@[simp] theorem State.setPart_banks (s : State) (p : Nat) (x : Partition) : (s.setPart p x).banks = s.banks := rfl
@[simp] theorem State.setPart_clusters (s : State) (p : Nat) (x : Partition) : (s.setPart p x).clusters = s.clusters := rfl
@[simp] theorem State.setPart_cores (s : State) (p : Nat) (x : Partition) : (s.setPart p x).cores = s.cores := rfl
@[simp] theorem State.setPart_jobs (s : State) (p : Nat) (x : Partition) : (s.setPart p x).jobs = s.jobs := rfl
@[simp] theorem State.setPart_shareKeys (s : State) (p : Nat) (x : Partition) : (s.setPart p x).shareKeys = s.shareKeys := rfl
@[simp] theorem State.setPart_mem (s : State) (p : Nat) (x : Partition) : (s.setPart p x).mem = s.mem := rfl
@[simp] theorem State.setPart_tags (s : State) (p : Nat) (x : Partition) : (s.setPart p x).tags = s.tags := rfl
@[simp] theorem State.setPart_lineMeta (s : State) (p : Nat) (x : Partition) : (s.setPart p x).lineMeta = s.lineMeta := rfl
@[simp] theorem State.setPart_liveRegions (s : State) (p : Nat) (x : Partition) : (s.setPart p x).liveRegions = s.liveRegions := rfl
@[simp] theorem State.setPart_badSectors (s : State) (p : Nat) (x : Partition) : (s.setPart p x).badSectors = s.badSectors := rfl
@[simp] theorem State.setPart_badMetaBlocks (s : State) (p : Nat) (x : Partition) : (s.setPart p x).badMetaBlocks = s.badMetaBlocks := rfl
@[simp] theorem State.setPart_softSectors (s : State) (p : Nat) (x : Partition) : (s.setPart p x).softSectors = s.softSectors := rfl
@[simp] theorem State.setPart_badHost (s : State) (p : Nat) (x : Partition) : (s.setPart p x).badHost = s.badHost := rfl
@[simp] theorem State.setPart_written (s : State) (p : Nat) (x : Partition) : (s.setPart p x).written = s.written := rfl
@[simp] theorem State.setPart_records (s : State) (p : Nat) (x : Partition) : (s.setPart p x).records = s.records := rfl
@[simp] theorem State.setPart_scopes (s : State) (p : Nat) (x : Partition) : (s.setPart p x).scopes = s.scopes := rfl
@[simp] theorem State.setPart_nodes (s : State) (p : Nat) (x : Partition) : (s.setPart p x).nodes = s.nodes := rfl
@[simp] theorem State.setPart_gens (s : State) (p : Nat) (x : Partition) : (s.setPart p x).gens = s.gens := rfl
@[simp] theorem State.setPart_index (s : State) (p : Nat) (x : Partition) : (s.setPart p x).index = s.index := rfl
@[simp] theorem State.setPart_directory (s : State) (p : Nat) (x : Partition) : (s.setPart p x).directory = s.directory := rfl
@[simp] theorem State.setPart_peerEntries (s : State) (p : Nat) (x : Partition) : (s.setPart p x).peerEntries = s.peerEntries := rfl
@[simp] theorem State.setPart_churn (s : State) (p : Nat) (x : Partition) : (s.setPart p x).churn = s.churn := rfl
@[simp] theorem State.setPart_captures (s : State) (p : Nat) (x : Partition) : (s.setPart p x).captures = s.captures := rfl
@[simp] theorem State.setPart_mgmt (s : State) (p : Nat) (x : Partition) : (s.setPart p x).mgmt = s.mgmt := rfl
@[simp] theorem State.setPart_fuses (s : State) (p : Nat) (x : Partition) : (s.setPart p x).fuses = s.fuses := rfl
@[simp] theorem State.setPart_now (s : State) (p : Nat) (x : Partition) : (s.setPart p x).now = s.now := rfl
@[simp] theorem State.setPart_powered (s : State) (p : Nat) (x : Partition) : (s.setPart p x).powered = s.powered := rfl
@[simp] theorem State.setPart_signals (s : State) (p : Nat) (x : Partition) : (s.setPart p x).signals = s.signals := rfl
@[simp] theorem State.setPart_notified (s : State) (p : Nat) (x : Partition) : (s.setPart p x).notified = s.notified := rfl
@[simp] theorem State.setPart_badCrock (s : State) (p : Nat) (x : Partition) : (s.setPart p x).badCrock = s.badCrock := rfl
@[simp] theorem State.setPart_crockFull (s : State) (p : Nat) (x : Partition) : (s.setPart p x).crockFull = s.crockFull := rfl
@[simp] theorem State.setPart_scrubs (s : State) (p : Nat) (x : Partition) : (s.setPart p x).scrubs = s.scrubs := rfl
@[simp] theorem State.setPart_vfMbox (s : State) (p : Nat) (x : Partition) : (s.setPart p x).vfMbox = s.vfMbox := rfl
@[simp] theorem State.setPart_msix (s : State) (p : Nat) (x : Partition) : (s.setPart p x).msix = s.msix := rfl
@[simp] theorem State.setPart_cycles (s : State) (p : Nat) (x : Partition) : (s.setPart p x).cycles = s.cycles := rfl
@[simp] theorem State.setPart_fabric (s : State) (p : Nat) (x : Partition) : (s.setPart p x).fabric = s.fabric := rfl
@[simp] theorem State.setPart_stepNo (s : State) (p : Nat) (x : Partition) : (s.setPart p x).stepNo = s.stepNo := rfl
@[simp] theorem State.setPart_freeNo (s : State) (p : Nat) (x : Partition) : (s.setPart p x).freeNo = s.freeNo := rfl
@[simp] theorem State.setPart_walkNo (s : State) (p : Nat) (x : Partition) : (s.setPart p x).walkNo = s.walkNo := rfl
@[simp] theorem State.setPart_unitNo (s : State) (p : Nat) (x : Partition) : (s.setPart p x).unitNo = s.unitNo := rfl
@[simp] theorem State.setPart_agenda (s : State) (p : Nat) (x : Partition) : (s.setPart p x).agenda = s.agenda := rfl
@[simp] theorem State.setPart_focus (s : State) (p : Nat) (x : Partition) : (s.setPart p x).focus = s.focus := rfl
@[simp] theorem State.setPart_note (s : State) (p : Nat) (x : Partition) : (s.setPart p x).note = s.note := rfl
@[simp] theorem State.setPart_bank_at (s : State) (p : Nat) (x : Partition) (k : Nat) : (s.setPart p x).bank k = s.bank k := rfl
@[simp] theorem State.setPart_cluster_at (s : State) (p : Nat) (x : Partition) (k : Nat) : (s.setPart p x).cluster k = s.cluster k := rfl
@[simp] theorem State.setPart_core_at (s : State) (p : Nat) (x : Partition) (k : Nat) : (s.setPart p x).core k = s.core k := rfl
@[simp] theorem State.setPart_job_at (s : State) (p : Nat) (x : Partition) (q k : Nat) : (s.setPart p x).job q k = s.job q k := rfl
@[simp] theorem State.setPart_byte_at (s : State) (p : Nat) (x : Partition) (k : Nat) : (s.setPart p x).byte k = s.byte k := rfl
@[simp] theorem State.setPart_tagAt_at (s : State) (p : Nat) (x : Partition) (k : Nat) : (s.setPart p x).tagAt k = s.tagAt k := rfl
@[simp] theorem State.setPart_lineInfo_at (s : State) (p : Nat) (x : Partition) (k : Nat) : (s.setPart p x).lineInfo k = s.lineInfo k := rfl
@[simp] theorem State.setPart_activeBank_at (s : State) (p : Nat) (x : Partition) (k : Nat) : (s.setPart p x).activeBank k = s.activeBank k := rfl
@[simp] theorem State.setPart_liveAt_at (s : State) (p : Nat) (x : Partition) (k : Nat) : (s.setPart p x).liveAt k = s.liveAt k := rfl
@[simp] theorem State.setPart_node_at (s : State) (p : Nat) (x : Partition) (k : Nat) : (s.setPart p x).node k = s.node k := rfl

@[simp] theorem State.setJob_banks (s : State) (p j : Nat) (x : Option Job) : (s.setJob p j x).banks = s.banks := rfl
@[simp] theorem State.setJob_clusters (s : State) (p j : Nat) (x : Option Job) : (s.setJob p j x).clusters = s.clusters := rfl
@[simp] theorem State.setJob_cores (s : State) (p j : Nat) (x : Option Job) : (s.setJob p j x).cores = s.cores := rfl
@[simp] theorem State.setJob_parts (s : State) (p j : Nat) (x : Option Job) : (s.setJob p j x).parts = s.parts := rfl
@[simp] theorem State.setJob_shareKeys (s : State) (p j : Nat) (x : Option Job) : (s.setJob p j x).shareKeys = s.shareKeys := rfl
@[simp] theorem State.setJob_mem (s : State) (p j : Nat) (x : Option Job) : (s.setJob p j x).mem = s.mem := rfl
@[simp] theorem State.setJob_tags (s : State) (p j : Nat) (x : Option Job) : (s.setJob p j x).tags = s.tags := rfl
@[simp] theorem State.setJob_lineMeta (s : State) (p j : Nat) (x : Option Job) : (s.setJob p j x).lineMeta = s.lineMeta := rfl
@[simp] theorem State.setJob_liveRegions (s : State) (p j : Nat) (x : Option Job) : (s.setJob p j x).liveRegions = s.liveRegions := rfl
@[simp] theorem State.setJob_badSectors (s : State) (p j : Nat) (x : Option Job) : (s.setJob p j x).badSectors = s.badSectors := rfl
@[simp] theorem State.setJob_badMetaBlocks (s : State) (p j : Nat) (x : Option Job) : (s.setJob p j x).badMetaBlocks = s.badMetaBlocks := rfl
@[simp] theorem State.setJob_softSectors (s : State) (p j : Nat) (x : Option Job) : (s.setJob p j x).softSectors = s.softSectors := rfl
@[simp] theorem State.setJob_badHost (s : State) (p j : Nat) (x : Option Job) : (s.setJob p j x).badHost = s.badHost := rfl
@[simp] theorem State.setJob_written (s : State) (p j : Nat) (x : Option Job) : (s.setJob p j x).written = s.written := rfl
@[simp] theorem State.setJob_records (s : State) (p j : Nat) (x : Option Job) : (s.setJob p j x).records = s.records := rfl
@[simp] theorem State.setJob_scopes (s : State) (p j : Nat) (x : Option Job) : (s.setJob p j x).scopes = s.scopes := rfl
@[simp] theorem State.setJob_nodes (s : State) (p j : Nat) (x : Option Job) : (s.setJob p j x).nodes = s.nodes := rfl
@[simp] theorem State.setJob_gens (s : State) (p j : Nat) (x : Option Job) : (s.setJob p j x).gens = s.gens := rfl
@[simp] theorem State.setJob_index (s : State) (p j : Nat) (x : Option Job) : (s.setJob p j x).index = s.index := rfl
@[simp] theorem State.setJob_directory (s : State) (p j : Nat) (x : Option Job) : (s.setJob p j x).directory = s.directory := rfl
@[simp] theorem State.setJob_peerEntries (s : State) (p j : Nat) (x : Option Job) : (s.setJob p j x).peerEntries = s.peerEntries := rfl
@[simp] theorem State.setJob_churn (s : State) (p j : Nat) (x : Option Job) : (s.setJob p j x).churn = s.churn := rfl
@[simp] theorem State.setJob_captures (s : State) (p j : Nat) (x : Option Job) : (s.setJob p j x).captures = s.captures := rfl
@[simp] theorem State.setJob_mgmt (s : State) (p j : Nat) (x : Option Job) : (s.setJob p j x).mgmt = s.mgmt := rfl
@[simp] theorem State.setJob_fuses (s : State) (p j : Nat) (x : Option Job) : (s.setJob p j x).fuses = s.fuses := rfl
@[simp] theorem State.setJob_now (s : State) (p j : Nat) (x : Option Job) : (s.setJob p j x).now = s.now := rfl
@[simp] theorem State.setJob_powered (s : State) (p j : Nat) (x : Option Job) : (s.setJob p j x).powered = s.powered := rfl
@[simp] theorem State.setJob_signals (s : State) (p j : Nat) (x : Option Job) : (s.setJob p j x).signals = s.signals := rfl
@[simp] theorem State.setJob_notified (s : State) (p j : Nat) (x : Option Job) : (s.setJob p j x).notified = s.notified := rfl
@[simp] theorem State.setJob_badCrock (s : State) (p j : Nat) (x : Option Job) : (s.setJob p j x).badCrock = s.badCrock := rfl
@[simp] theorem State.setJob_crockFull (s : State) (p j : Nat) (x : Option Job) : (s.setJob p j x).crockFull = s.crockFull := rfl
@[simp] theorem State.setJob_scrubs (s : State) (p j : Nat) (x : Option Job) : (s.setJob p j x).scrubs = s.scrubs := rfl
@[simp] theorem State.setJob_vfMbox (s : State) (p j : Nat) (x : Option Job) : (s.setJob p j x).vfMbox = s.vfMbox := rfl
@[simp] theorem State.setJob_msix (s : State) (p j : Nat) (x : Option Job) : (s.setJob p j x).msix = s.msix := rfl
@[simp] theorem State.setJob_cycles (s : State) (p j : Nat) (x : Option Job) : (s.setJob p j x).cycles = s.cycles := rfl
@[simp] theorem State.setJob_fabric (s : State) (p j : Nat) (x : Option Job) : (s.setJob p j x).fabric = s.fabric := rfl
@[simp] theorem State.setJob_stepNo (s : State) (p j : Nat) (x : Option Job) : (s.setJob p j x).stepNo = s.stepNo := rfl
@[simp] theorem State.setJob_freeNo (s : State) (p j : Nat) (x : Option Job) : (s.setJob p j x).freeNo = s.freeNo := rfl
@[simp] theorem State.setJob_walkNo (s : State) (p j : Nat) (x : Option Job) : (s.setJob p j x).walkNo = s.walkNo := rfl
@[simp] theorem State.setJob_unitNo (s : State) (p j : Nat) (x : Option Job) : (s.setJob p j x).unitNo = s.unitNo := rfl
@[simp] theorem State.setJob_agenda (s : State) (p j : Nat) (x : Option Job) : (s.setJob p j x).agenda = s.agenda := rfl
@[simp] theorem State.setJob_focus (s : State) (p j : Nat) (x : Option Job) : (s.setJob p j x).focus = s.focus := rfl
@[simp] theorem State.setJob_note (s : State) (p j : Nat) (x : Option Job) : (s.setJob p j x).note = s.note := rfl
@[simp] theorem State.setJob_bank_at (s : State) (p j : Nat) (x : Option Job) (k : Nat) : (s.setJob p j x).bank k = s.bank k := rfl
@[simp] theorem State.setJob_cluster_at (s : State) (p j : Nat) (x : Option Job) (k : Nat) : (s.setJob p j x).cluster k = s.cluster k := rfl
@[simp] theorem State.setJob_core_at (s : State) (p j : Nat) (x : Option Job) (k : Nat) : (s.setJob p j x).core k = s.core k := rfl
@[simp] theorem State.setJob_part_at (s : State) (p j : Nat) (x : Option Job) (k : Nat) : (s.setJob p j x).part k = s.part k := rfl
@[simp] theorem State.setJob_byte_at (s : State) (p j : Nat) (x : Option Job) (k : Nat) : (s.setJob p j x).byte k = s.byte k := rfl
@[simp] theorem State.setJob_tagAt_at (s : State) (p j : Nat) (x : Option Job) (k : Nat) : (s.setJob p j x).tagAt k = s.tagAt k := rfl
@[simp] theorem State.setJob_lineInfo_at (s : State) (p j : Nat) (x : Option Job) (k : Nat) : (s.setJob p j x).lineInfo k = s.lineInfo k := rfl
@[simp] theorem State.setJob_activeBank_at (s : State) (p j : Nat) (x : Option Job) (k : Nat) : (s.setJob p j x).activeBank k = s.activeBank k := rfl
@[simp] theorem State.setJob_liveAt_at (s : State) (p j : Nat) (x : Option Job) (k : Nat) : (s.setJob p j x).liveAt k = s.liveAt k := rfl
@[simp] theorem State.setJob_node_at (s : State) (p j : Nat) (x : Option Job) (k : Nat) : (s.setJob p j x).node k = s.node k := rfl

**Exercise requirements**
Starting with the line that holds "j x).softSectors = s.softSectors := rfl" and ending with the line that holds "j x).badHost = s.badHost := rfl", retype every line in the data above exactly, and nothing else.

**Answer space**
@[simp] theorem State.setJob_softSectors (s : State) (p j : Nat) (x : Option Job) : (s.setJob p j x).softSectors = s.softSectors := rfl
@[simp] theorem State.setJob_badHost (s : State) (p j : Nat) (x : Option Job) : (s.setJob p j x).badHost = s.badHost := rfl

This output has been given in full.